WHAT YOU WILL DO -
Note each line in the data holding the string "parses" and report it.

Dataset entries
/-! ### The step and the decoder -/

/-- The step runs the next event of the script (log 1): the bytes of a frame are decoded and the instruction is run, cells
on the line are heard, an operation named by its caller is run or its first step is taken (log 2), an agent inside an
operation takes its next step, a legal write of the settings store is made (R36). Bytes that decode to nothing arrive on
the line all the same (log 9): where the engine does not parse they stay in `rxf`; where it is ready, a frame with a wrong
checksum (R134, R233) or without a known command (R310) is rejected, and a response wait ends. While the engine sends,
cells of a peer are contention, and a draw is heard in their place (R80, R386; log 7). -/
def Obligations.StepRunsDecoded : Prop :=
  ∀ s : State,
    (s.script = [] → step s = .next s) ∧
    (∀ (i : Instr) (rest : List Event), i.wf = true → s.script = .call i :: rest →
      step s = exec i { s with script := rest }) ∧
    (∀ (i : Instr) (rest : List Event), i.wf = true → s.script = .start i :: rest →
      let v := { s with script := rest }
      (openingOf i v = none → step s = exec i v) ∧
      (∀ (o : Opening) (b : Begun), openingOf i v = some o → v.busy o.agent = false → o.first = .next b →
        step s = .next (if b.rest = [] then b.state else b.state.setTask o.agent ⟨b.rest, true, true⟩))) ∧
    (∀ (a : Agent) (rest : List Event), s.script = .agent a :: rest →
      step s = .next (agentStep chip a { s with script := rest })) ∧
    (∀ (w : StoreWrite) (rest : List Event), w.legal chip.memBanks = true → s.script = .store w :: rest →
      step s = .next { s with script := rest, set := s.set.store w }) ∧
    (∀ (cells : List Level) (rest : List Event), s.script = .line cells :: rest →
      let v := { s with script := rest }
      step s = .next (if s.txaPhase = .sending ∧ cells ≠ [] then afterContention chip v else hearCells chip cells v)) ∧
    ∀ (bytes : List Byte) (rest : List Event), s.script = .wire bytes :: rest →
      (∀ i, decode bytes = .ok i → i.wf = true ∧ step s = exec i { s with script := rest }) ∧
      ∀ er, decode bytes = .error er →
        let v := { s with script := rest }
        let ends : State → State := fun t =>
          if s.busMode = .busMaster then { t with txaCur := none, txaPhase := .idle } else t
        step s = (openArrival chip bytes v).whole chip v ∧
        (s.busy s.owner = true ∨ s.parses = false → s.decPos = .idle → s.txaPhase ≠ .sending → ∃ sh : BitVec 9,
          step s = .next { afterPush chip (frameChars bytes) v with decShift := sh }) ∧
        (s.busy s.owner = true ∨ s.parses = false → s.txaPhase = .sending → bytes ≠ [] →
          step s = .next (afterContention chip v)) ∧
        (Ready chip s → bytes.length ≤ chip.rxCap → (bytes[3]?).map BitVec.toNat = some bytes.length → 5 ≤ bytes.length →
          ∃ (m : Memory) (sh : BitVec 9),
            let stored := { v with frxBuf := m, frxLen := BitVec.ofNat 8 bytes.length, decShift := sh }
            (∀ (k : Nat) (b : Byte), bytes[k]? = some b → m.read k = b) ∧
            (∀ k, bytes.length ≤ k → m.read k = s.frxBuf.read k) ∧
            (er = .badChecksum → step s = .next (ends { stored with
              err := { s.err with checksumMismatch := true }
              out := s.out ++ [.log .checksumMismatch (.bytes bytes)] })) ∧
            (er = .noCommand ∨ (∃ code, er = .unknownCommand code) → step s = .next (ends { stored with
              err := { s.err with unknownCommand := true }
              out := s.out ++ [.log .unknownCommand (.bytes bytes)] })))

YOUR SOLUTION -
        (s.busy s.owner = true ∨ s.parses = false → s.decPos = .idle → s.txaPhase ≠ .sending → ∃ sh : BitVec 9,
        (s.busy s.owner = true ∨ s.parses = false → s.txaPhase = .sending → bytes ≠ [] →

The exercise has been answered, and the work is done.